Я был занят хирургической операцией над престарелым майором стрелкового полка, которого лечил от скрофулы культи — ногу он потерял в египетской кампании, — когда внезапно услыхал призрачный и, как сказано, совершенно неожиданный голос Холмса.
— Простите за столь странный способ вторжения в ваш медицинский кабинет, Уотсон, но мне немедленно требуется ваша помощь.
Я поднял голову, оглянулся, осмотрел комнату: нигде ни следа моего давешнего соседа и товарища. Я уставился на пузырек с настойкой опия, который в этот момент протягивал своему пациенту.
— У майора были сегодня другие дела, Уотсон, — сказал майор. — Я позволил себе занять его место. Разгуливать по улицам в обычном виде для меня нынче опасно.
— Однако… нога, Холмс, — запинаясь, пробормотал я. — Как вам удалось подделать ногу?
— Ах, Уотсон, — бесконечно довольным и тщеславным тоном произнес Холмс, — признайтесь, вы полагали, что у меня с самого начала имелись две ноги.
— Однако, Холмс! — запротестовал я. — Я прекрасно видел, как вы бегали и даже прыгали!
— Неужели, Уотсон? Вы уверены?
— Вы заняты сейчас каким-то расследованием?
— Да, и расследование это связано с делом более диким и жестоким, чем когда-либо мне попадалось. Случаи, когда один человек отнимает у другого жизнь из криминальных побуждений, в порядке вещей, Уотсон; но очень редко случается так, что после жертву съедают.
Даже я, побывавший в Афганистане, пришел в ужас.
— Вы шутите!
— Ничуть, Уотсон. За минувшие семь дней произошло семь нападений на уличных музыкантов в Хэмпстед-хит; все музыканты играли на той или иной разновидности тромбона, и все они, если верить свидетелям, подверглись нападению, доигрывая заключительные ноты «Текстед» Густава Холста. Всякий раз на жертву, судя по всему, нападали сверху, раздавливая и разрывая плоть; кости у жертв были расщеплены, главная же часть тела, а именно голова, чаще всего отсутствовала. Вдобавок, вокруг тел витал запах разложения, как бывает при газовой гангрене.

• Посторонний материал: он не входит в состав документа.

-- ==== Sys2Proof/Machine/Sluice.lean ====
section
/-! DEFINITION. Deadline admission: capacities, plans, the admission check, misses, volume settings (03_sluice.md R43-R70, R526;
02_fabric_time.md R36-R40; 16_memory_cache.md R396). -/
namespace Sys2Proof.Machine

/-! ### Slots (02_fabric_time.md R36, R39) -/

/-- The current slot (R36). -/
def State.slot (s : State) : Nat := s.tide.time / 8000
/-- The first slot of the far region (R39). -/
def State.farFirst (s : State) : Nat := 64 * (s.slot / 64 + 64)
/-- The last slot of the horizon (R36). -/
def State.lastSlot (s : State) : Nat := 64 * (s.slot / 64 + 4096) - 1

/-- The error estimate (R30): in HOLDOVER it grows with the time since the entry; it is rounded up and holds at 0xFFFF_FFFF. -/
def State.errEst (s : State) : Nat :=
  match s.tide.state with
  | .freerun | .unqualified => 0xFFFFFFFF
  | .holdover =>
    let t := s.tide.time - s.tide.holdSec
    Nat.min 0xFFFFFFFF (s.tide.holdE0 + ceilDiv (s.tide.holdA * t * 10 ^ 11 + s.tide.holdC * t * t) (10 ^ 22))
  | _ => Nat.min 0xFFFFFFFF s.tide.est

/-- Fabric time is admission-grade (R32). -/
def State.admitOk (s : State) : Bool :=
  (s.tide.state == .locked || s.tide.state == .holdover) && decide (s.errEst ≤ 2000) && s.tide.stepPend.isNone

/-! ### Capacities (R37, R52, R57, R58) -/

/-- TIDE_DIE_SHARE with its treatment (R42). -/
def State.dieShare (s : State) : Nat := Nat.min 256 (s.fld R.TIDE_DIE_SHARE 8 0)

/-- H in force in a slot: a pending value holds from its slot on (12_harvest_health.md R294). -/
def State.hAt (s : State) (slot : Nat) : Nat :=
  match s.ftl.hPending with
  | some p => if slot ≥ p.1 then p.2 else s.ftl.hNow
  | none => s.ftl.hNow

/-- The capacity of a cluster of an engine type, and its clusters (R37). -/
def clusterCap : Rsrc → Nat × Nat
  | .comp => (896000, 8)
  | .decomp => (2048000, 4)
  | .digest => (2048000, 4)
  | .cipher => (3072000, 4)
  | .erasure => (4096000, 2)
  | _ => (0, 1)

/-- Engine stages are planned at half capacity while THROTTLE holds (22_power_electrical.md R513). -/
def State.throttled (s : State) (n : Nat) : Nat := if s.pwr.throttle then n / 2 else n

/-- The bookable capacity of a resource in a slot before the floor for best-effort work (R52, R57; 16_memory_cache.md R396). The
clusters of an engine type are booked together. -/
def State.rawCap (s : State) (r : Rsrc) (idx slot : Nat) : Nat :=
  match r with
  | .egress => 400000 * (256 - s.fld R.SLU_ADMIT_CFG 23 16) / 256
  | .icl => let c := if s.pair.icl = 1 then 512000 else 1024000; c - Nat.min c (s.fld R.SLU_ICL_PROXY_RSV 20 0)
  | .mport => 126000 * s.fld R.SLU_ADMIT_CFG 15 8 / 256
  | .die => (8000 * s.dieShare - 256 * s.hAt slot) * s.dieFactor idx / (256 * 65536)
  | .classifier => s.throttled 12800000
  | .cache => 3276800 * (256 - Nat.max 0x40 (s.fld R.MEM_BW_CFG 7 0)) / 256
  | .volume => ((s.vol? idx).map Volume.budget).getD 0
  | r => let c := clusterCap r; s.throttled (c.1 * (c.2 - 1) / c.2)

/-- Clusters that share the bookings of a type. -/
def Rsrc.clusters (r : Rsrc) : Nat := (clusterCap r).2

/-- The bookable capacity of a resource in a slot (R57); a volume's budget is no capacity of the device and keeps no floor. -/
def State.bookable (s : State) (r : Rsrc) (idx slot : Nat) : Nat :=
  if r = .volume then s.rawCap r idx slot
  else r.clusters * (s.rawCap r idx slot * (256 - s.fld R.SLU_ADMIT_CFG 31 24) / 256)

/-- The code of a resource in a completion (R63). The stream cache has none: its booking never rejects a command. -/
def Rsrc.code : Rsrc → Nat
  | .egress => 1 | .icl => 2 | .mport => 3 | .die => 4 | .comp => 5 | .decomp => 6 | .digest => 7 | .cipher => 8
  | .erasure => 9 | .classifier => 10 | .volume => 12 | .cache => 0

/-! ### Placement (R49, R53) -/

/-- What is booked on a resource in a slot, or in the bucket that begins there. -/
def State.usedIn (s : State) (r : Rsrc) (idx slot : Nat) (far : Bool) : Nat :=
  sumOf ((s.tide.table.filter fun b => b.rsrc == r && b.idx == idx && b.slot == slot && b.far == far).map Booking.amount)

/-- The slot at which an amount may begin: in the far region the first slot of a bucket (R53). -/
def State.alignStart (s : State) (a : Nat) : Nat := if a ≥ s.farFirst then 64 * ceilDiv a 64 else a

/-- The budget that a placement is held to: the volume and its bytes per slot (R67). -/
abbrev Cap := Option (Nat × Nat)

/-- What a slot or bucket of `span` slots leaves of a budget; with none, no bound. -/
def State.capLeft (s : State) (b : Cap) (a : Nat) (far : Bool) (span pay : Nat) : Nat :=
  match b with
  | some (n, cap) => span * cap - s.usedIn .volume n a far
  | none => pay

/-- The bytes that a booking takes from a volume's budget, kept beside it. -/
def capBooking (cap : Cap) (b : Booking) (pay : Nat) : List Booking :=
  match cap with
  | some (n, c) => if pay = 0 then [] else [{ b with rsrc := .volume, idx := n, amount := pay, cap := c }]
  | none => []

/-- The near slot, or behind the 4,096 of those the far bucket, whose word holds the bookings of a slot (02_fabric_time.md R39). -/
def tideAt (slot : Nat) (far : Bool) : Nat := if far then 4096 + slot / 64 % 4032 else slot % 4096

/-- An amount is placed from a slot on, as much in each slot or bucket as there is room; the slot that receives the last of it, none
where the horizon ends before (R49, R53). The first `pay` bytes of it count against the budget `bud`, which bounds what a slot takes while some of
them are left (R67; that they come first: DEDUCED, log 27). `n` bounds the slots. -/
def State.placeFrom (s : State) (r : Rsrc) (idx cmd dl : Nat) (bud : Cap) : Nat → Nat → Nat → Nat → State × Option Nat
  | 0, _, _, _ => (s, none)
  | n + 1, a, amt, pay =>
    if a > s.lastSlot then (s, none)
    else
      let far := decide (a ≥ s.farFirst)
      let span := if far then 64 else 1
      let cap := s.bookable r idx a
      let left := s.capLeft bud a far span pay
      let room := Nat.min amt (span * cap - s.usedIn r idx a far)
      let take := if pay ≤ left then room else Nat.min room left
      let paid := Nat.min pay take
      let b : Booking :=
        { rsrc := r, idx := idx, slot := a, far := far, amount := take, cmd := cmd, deadline := dl, cap := cap }
      let s := s.llcRead 1 (tideLine r.code idx (tideAt a far)) 1 false
      let s := if take = 0 then s
        else { s with tide.table := s.tide.table ++ [b] ++ capBooking bud b paid }.llcWrite 1 [tideLine r.code idx (tideAt a far)]
      if take = amt then (s, some (a + span - 1)) else s.placeFrom r idx cmd dl bud n (a + span) (amt - take) (pay - paid)

/-- An amount is placed within the horizon. -/
def State.placeAmt (s : State) (r : Rsrc) (idx cmd dl : Nat) (bud : Cap) (a amt pay : Nat) : State × Option Nat :=
  s.placeFrom r idx cmd dl bud 8200 (s.alignStart a) amt pay

/-- A rejection (R63): reason, resource, shortfall. -/
abbrev Rejection := Nat × Nat × Nat

/-- A shortfall as its field holds it. -/
def shortfall (n : Nat) : Nat := Nat.min 0xFFFF n

/-- The rejection of a placement that ends past its limit: VOLUME_BUDGET where it would not have without the budget, else CAPACITY (R526). -/
def State.overLimit (s : State) (r : Rsrc) (idx cmd dl a lim amt : Nat) (bud : Cap) (x : Option Nat) : Rejection :=
  let short := match x with
    | some e => shortfall (e - lim)
    | none => 0xFFFF
  let free := match (s.placeAmt r idx cmd dl none a amt 0).2 with
    | some e => decide (e ≤ lim)
    | none => false
  if r = .volume ∨ (bud.isSome = true ∧ free = true) then (6, 12, short) else (5, r.code, short)

/-- The amounts of a stage are placed; the latest end, or the rejection of the first that ends past the limit (R526). A stage that books nothing
occupies its first slot, which the limit bounds as well (R55). -/
def State.layItems (s : State) (cmd dl a lim : Nat) (bud : Cap) (pay : Nat) : List (Rsrc × Nat × Nat) → Nat → Except Rejection (State × Nat)
  | [], e => if e > lim then .error (5, 0, shortfall (e - lim)) else .ok (s, e)
  | (r, idx, amt) :: rest, e =>
    match s.placeAmt r idx cmd dl bud a amt pay with
    | (_, none) => .error (s.overLimit r idx cmd dl a lim amt bud none)
    | (t, some x) =>
      if x > lim then .error (s.overLimit r idx cmd dl a lim amt bud (some x)) else t.layItems cmd dl a lim bud pay rest (Nat.max e x)

/-- The budget of a volume at a stage, if the stage delivers and the volume has one (R67). -/
def State.budgetOf (s : State) (nsid : Nat) (t : PStage) : Cap :=
  let b := ((s.vol? nsid).map Volume.budget).getD 0
  if b = 0 ∨ t.vol = 0 then none else some (nsid, b)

— Случайная смерть исключена, не так ли? Какая-нибудь повторяющаяся поломка тромбонов…
— …также исключается, Уотсон. Все инструменты произведены фирмами с высочайшей репутацией и большим количеством вполне живых и здоровых клиентов. Я не слишком доверяю городской полиции Лондона, Уотсон — полицейские ничего не смыслят в медицине. Мне нужны ваши анатомические познания. Только что в Хэмпстед-хит обнаружили новое тело. Предлагаю вам насладиться путешествием в Хэмпстед по новой ветке подземной железной дороги. Я буду ждать вас на станции, хотя вы, конечно, меня не узнаете.
* * *
Когда я вышел на станции в Хэмпстеде, этом прелестном деревенском уголке, в воздухе висели густые клубы лондонского тумана. Уже зажгли фонари, и каждый был окружен в сумраке подобием нимба. Я купил газету у дряхлого представителя низшего сословия и расположился с нею на скамье в ожидании своего запаздывавшего компаньона.
— Уотсон! — прошипел голос из тумана.
— Проклятие! — отозвался я. — Где вы, Холмс?
— Уотсон, я только что продал вам «Лондон ивнинг стандард». ПОСЛЕДНИЕ НОВОСТИ, КОМАНДИР! Я думал, вы заметите мой тромбон.
Я заметил тромбон.
— Господи, Холмс! Да у вас тромбон. Вы сошли с ума?
— Нисколько. Это довольно примечательный тромбон. Его нашли в ветвях дерева на высоте футов двадцати, но в остальном целым и невредимым, в ста ярдах от тела предпоследней жертвы. Звук у него превосходный.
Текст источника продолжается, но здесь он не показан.